Design/methodology/approach
A data set from the World Bank Enterprise Surveys questioning over 20,000 companies from 41 emerging countries supplemented by the gross domestic product (GDP) per capita for each country was used and analyzed by the means of general linear mixed models. The analysis emphasized small- and medium-sized enterprises (SMEs) and excluded BRICS countries.
Findings
The findings demonstrate which institutional factors matter for process innovation depending on company size and GDP.
Research limitations/implications
This paper advances research on the influence of institutions on firm innovation – the institution–process innovation relationship in emerging countries other than the BRICS in particular. By considering the role of company size and GDP per capita on the institution–process innovation relationship, the paper offers more nuanced insights compared with prior studies and thus makes a strong contribution to the innovation theory. The data used are not suitable for a longitudinal study the same refers to capturing the variety found in the countries even those coming from the same geographic area.
Practical implications
The results provide practitioners, e.g. managers of SMEs, with concrete ideas on how to improve process innovation in their companies.

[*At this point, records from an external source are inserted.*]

-- ==== Sys2Proof/Laws/State.lean ====
section
/-! SUPPORT. The updates of State, field by field, so that no later proof unfolds a record update. -/

namespace Sys2Proof.Machine

variable (s : State)

/-! ## `start` (R24) -/

@[simp] theorem State.start_L (w : Word) : (s.start w).L = s.L := rfl
@[simp] theorem State.start_status (w : Word) : (s.start w).status = Status.started := rfl
@[simp] theorem State.start_pending (w : Word) : (s.start w).pending = some w := rfl
@[simp] theorem State.start_x0 (w : Word) : (s.start w).x0 = s.x0 := rfl
@[simp] theorem State.start_x1 (w : Word) : (s.start w).x1 = s.x1 := rfl
@[simp] theorem State.start_x2 (w : Word) : (s.start w).x2 = s.x2 := rfl
@[simp] theorem State.start_y0 (w : Word) : (s.start w).y0 = s.y0 := rfl
@[simp] theorem State.start_y1 (w : Word) : (s.start w).y1 = s.y1 := rfl
@[simp] theorem State.start_vr (w : Word) : (s.start w).vr = s.vr := rfl
@[simp] theorem State.start_qs (w : Word) : (s.start w).qs = s.qs := rfl
@[simp] theorem State.start_rs0 (w : Word) : (s.start w).rs0 = s.rs0 := rfl
@[simp] theorem State.start_rs1 (w : Word) : (s.start w).rs1 = s.rs1 := rfl
@[simp] theorem State.start_rcp (w : Word) : (s.start w).rcp = s.rcp := rfl
@[simp] theorem State.start_shift (w : Word) : (s.start w).shift = s.shift := rfl
@[simp] theorem State.start_u (w : Word) : (s.start w).u = s.u := rfl
@[simp] theorem State.start_v (w : Word) : (s.start w).v = s.v := rfl
@[simp] theorem State.start_q (w : Word) : (s.start w).q = s.q := rfl
@[simp] theorem State.start_r (w : Word) : (s.start w).r = s.r := rfl
@[simp] theorem State.start_un (w : Word) : (s.start w).un = s.un := rfl
@[simp] theorem State.start_vn (w : Word) : (s.start w).vn = s.vn := rfl
@[simp] theorem State.start_fault (w : Word) : (s.start w).fault = s.fault := rfl
@[simp] theorem State.start_host (w : Word) : (s.start w).host = s.host := rfl
@[simp] theorem State.start_sched (w : Word) : (s.start w).sched = s.sched := rfl

@[simp] theorem State.start_scalar (w : Word) (m : ScalarName) : (s.start w).scalar m = s.scalar m := by cases m <;> rfl
@[simp] theorem State.start_array (w : Word) (a : ArrayName) : (s.start w).array a = s.array a := by cases a <;> rfl
@[simp] theorem State.start_reg (w : Word) (m : RegName) : (s.start w).reg m = s.reg m := by
  cases m <;> simp [State.reg]

/-! ## `complete` (R24) -/

@[simp] theorem State.complete_L (c : BitVec 4) : (s.complete c).L = s.L := rfl
@[simp] theorem State.complete_status (c : BitVec 4) : (s.complete c).status = Status.completed c := rfl
@[simp] theorem State.complete_pending (c : BitVec 4) : (s.complete c).pending = none := rfl
@[simp] theorem State.complete_x0 (c : BitVec 4) : (s.complete c).x0 = s.x0 := rfl
@[simp] theorem State.complete_x1 (c : BitVec 4) : (s.complete c).x1 = s.x1 := rfl
@[simp] theorem State.complete_x2 (c : BitVec 4) : (s.complete c).x2 = s.x2 := rfl
@[simp] theorem State.complete_y0 (c : BitVec 4) : (s.complete c).y0 = s.y0 := rfl
@[simp] theorem State.complete_y1 (c : BitVec 4) : (s.complete c).y1 = s.y1 := rfl
@[simp] theorem State.complete_vr (c : BitVec 4) : (s.complete c).vr = s.vr := rfl
@[simp] theorem State.complete_qs (c : BitVec 4) : (s.complete c).qs = s.qs := rfl
@[simp] theorem State.complete_rs0 (c : BitVec 4) : (s.complete c).rs0 = s.rs0 := rfl
@[simp] theorem State.complete_rs1 (c : BitVec 4) : (s.complete c).rs1 = s.rs1 := rfl
@[simp] theorem State.complete_rcp (c : BitVec 4) : (s.complete c).rcp = s.rcp := rfl
@[simp] theorem State.complete_shift (c : BitVec 4) : (s.complete c).shift = s.shift := rfl
@[simp] theorem State.complete_u (c : BitVec 4) : (s.complete c).u = s.u := rfl
@[simp] theorem State.complete_v (c : BitVec 4) : (s.complete c).v = s.v := rfl
@[simp] theorem State.complete_q (c : BitVec 4) : (s.complete c).q = s.q := rfl
@[simp] theorem State.complete_r (c : BitVec 4) : (s.complete c).r = s.r := rfl
@[simp] theorem State.complete_un (c : BitVec 4) : (s.complete c).un = s.un := rfl
@[simp] theorem State.complete_vn (c : BitVec 4) : (s.complete c).vn = s.vn := rfl
@[simp] theorem State.complete_fault (c : BitVec 4) : (s.complete c).fault = s.fault := rfl
@[simp] theorem State.complete_host (c : BitVec 4) : (s.complete c).host = s.host := rfl
@[simp] theorem State.complete_sched (c : BitVec 4) : (s.complete c).sched = s.sched := rfl

@[simp] theorem State.complete_scalar (c : BitVec 4) (m : ScalarName) : (s.complete c).scalar m = s.scalar m := by cases m <;> rfl
@[simp] theorem State.complete_array (c : BitVec 4) (a : ArrayName) : (s.complete c).array a = s.array a := by cases a <;> rfl
@[simp] theorem State.complete_reg (c : BitVec 4) (m : RegName) : (s.complete c).reg m = s.reg m := by
  cases m <;> simp [State.reg]

/-! ## `raise` (R183) -/

@[simp] theorem State.raise_L (f : Fault) : (s.raise f).L = s.L := rfl
@[simp] theorem State.raise_status (f : Fault) : (s.raise f).status = s.status := rfl
@[simp] theorem State.raise_pending (f : Fault) : (s.raise f).pending = s.pending := rfl
@[simp] theorem State.raise_x0 (f : Fault) : (s.raise f).x0 = s.x0 := rfl
@[simp] theorem State.raise_x1 (f : Fault) : (s.raise f).x1 = s.x1 := rfl
@[simp] theorem State.raise_x2 (f : Fault) : (s.raise f).x2 = s.x2 := rfl
@[simp] theorem State.raise_y0 (f : Fault) : (s.raise f).y0 = s.y0 := rfl
@[simp] theorem State.raise_y1 (f : Fault) : (s.raise f).y1 = s.y1 := rfl
@[simp] theorem State.raise_vr (f : Fault) : (s.raise f).vr = s.vr := rfl
@[simp] theorem State.raise_qs (f : Fault) : (s.raise f).qs = s.qs := rfl
@[simp] theorem State.raise_rs0 (f : Fault) : (s.raise f).rs0 = s.rs0 := rfl
@[simp] theorem State.raise_rs1 (f : Fault) : (s.raise f).rs1 = s.rs1 := rfl
@[simp] theorem State.raise_rcp (f : Fault) : (s.raise f).rcp = s.rcp := rfl
@[simp] theorem State.raise_shift (f : Fault) : (s.raise f).shift = s.shift := rfl
@[simp] theorem State.raise_u (f : Fault) : (s.raise f).u = s.u := rfl
@[simp] theorem State.raise_v (f : Fault) : (s.raise f).v = s.v := rfl
@[simp] theorem State.raise_q (f : Fault) : (s.raise f).q = s.q := rfl
@[simp] theorem State.raise_r (f : Fault) : (s.raise f).r = s.r := rfl
@[simp] theorem State.raise_un (f : Fault) : (s.raise f).un = s.un := rfl
@[simp] theorem State.raise_vn (f : Fault) : (s.raise f).vn = s.vn := rfl
@[simp] theorem State.raise_fault (f : Fault) : (s.raise f).fault = some f := rfl
@[simp] theorem State.raise_host (f : Fault) : (s.raise f).host = s.host := rfl
@[simp] theorem State.raise_sched (f : Fault) : (s.raise f).sched = s.sched := rfl

@[simp] theorem State.raise_scalar (f : Fault) (m : ScalarName) : (s.raise f).scalar m = s.scalar m := by cases m <;> rfl
@[simp] theorem State.raise_array (f : Fault) (a : ArrayName) : (s.raise f).array a = s.array a := by cases a <;> rfl
@[simp] theorem State.raise_reg (f : Fault) (m : RegName) : (s.raise f).reg m = s.reg m := by
  cases m <;> simp [State.reg]

/-! ## `advance` (R86) -/

@[simp] theorem State.advance_L : (s.advance).L = s.L := rfl
@[simp] theorem State.advance_status : (s.advance).status = s.status := rfl
@[simp] theorem State.advance_pending : (s.advance).pending = s.pending := rfl
@[simp] theorem State.advance_x0 : (s.advance).x0 = s.x0 := rfl
@[simp] theorem State.advance_x1 : (s.advance).x1 = s.x1 := rfl
@[simp] theorem State.advance_x2 : (s.advance).x2 = s.x2 := rfl
@[simp] theorem State.advance_y0 : (s.advance).y0 = s.y0 := rfl
@[simp] theorem State.advance_y1 : (s.advance).y1 = s.y1 := rfl
@[simp] theorem State.advance_vr : (s.advance).vr = s.vr := rfl
@[simp] theorem State.advance_qs : (s.advance).qs = s.qs := rfl
@[simp] theorem State.advance_rs0 : (s.advance).rs0 = s.rs0 := rfl
@[simp] theorem State.advance_rs1 : (s.advance).rs1 = s.rs1 := rfl
@[simp] theorem State.advance_rcp : (s.advance).rcp = s.rcp := rfl
@[simp] theorem State.advance_shift : (s.advance).shift = s.shift := rfl
@[simp] theorem State.advance_u : (s.advance).u = s.u := rfl
@[simp] theorem State.advance_v : (s.advance).v = s.v := rfl
@[simp] theorem State.advance_q : (s.advance).q = s.q := rfl
@[simp] theorem State.advance_r : (s.advance).r = s.r := rfl
@[simp] theorem State.advance_un : (s.advance).un = s.un := rfl
@[simp] theorem State.advance_vn : (s.advance).vn = s.vn := rfl
@[simp] theorem State.advance_fault : (s.advance).fault = s.fault := rfl
@[simp] theorem State.advance_host : (s.advance).host = { s.host with pos := s.host.pos + 1 } := rfl
@[simp] theorem State.advance_sched : (s.advance).sched = s.sched := rfl

@[simp] theorem State.advance_scalar (m : ScalarName) : (s.advance).scalar m = s.scalar m := by cases m <;> rfl
@[simp] theorem State.advance_array (a : ArrayName) : (s.advance).array a = s.array a := by cases a <;> rfl
@[simp] theorem State.advance_reg (m : RegName) : (s.advance).reg m = s.reg m := by
  cases m <;> simp [State.reg]

/-! ## `load` (log 7) -/

@[simp] theorem State.load_L (p : List HostOp) : (s.load p).L = s.L := rfl
@[simp] theorem State.load_status (p : List HostOp) : (s.load p).status = s.status := rfl
@[simp] theorem State.load_pending (p : List HostOp) : (s.load p).pending = s.pending := rfl
@[simp] theorem State.load_x0 (p : List HostOp) : (s.load p).x0 = s.x0 := rfl
@[simp] theorem State.load_x1 (p : List HostOp) : (s.load p).x1 = s.x1 := rfl
@[simp] theorem State.load_x2 (p : List HostOp) : (s.load p).x2 = s.x2 := rfl
@[simp] theorem State.load_y0 (p : List HostOp) : (s.load p).y0 = s.y0 := rfl
@[simp] theorem State.load_y1 (p : List HostOp) : (s.load p).y1 = s.y1 := rfl
@[simp] theorem State.load_vr (p : List HostOp) : (s.load p).vr = s.vr := rfl
@[simp] theorem State.load_qs (p : List HostOp) : (s.load p).qs = s.qs := rfl
@[simp] theorem State.load_rs0 (p : List HostOp) : (s.load p).rs0 = s.rs0 := rfl
@[simp] theorem State.load_rs1 (p : List HostOp) : (s.load p).rs1 = s.rs1 := rfl
@[simp] theorem State.load_rcp (p : List HostOp) : (s.load p).rcp = s.rcp := rfl
@[simp] theorem State.load_shift (p : List HostOp) : (s.load p).shift = s.shift := rfl
@[simp] theorem State.load_u (p : List HostOp) : (s.load p).u = s.u := rfl
@[simp] theorem State.load_v (p : List HostOp) : (s.load p).v = s.v := rfl
@[simp] theorem State.load_q (p : List HostOp) : (s.load p).q = s.q := rfl
@[simp] theorem State.load_r (p : List HostOp) : (s.load p).r = s.r := rfl
@[simp] theorem State.load_un (p : List HostOp) : (s.load p).un = s.un := rfl
@[simp] theorem State.load_vn (p : List HostOp) : (s.load p).vn = s.vn := rfl
@[simp] theorem State.load_fault (p : List HostOp) : (s.load p).fault = s.fault := rfl
@[simp] theorem State.load_host (p : List HostOp) : (s.load p).host = ⟨p, 0, [], []⟩ := rfl
@[simp] theorem State.load_sched (p : List HostOp) : (s.load p).sched = s.sched := rfl

@[simp] theorem State.load_scalar (p : List HostOp) (m : ScalarName) : (s.load p).scalar m = s.scalar m := by cases m <;> rfl
@[simp] theorem State.load_array (p : List HostOp) (a : ArrayName) : (s.load p).array a = s.array a := by cases a <;> rfl
@[simp] theorem State.load_reg (p : List HostOp) (m : RegName) : (s.load p).reg m = s.reg m := by
  cases m <;> simp [State.reg]

/-! ## `withTurns` (log 1) -/

@[simp] theorem State.withTurns_L (rest : List Turn) : (s.withTurns rest).L = s.L := rfl
@[simp] theorem State.withTurns_status (rest : List Turn) : (s.withTurns rest).status = s.status := rfl
@[simp] theorem State.withTurns_pending (rest : List Turn) : (s.withTurns rest).pending = s.pending := rfl
@[simp] theorem State.withTurns_x0 (rest : List Turn) : (s.withTurns rest).x0 = s.x0 := rfl
@[simp] theorem State.withTurns_x1 (rest : List Turn) : (s.withTurns rest).x1 = s.x1 := rfl
@[simp] theorem State.withTurns_x2 (rest : List Turn) : (s.withTurns rest).x2 = s.x2 := rfl
@[simp] theorem State.withTurns_y0 (rest : List Turn) : (s.withTurns rest).y0 = s.y0 := rfl
@[simp] theorem State.withTurns_y1 (rest : List Turn) : (s.withTurns rest).y1 = s.y1 := rfl
@[simp] theorem State.withTurns_vr (rest : List Turn) : (s.withTurns rest).vr = s.vr := rfl
@[simp] theorem State.withTurns_qs (rest : List Turn) : (s.withTurns rest).qs = s.qs := rfl
@[simp] theorem State.withTurns_rs0 (rest : List Turn) : (s.withTurns rest).rs0 = s.rs0 := rfl
@[simp] theorem State.withTurns_rs1 (rest : List Turn) : (s.withTurns rest).rs1 = s.rs1 := rfl
@[simp] theorem State.withTurns_rcp (rest : List Turn) : (s.withTurns rest).rcp = s.rcp := rfl
@[simp] theorem State.withTurns_shift (rest : List Turn) : (s.withTurns rest).shift = s.shift := rfl
@[simp] theorem State.withTurns_u (rest : List Turn) : (s.withTurns rest).u = s.u := rfl
@[simp] theorem State.withTurns_v (rest : List Turn) : (s.withTurns rest).v = s.v := rfl
@[simp] theorem State.withTurns_q (rest : List Turn) : (s.withTurns rest).q = s.q := rfl
@[simp] theorem State.withTurns_r (rest : List Turn) : (s.withTurns rest).r = s.r := rfl
@[simp] theorem State.withTurns_un (rest : List Turn) : (s.withTurns rest).un = s.un := rfl
@[simp] theorem State.withTurns_vn (rest : List Turn) : (s.withTurns rest).vn = s.vn := rfl
@[simp] theorem State.withTurns_fault (rest : List Turn) : (s.withTurns rest).fault = s.fault := rfl
@[simp] theorem State.withTurns_host (rest : List Turn) : (s.withTurns rest).host = s.host := rfl
@[simp] theorem State.withTurns_sched (rest : List Turn) : (s.withTurns rest).sched = rest := rfl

Other actors such as policymakers too can benefit from the results as they will allow the design of more target group-oriented measures, aspects that can ultimately lead to more sustainable businesses.
Originality/value
By focusing on process innovation and emerging countries, the paper contributes to growing research efforts in emerging countries beyond the BRICS. Thus, the results add more diversity to the study of process innovation and its influencing external (institutional) factors. The emphasis on SMEs also allows us to highlight differences between different categories of SMEs.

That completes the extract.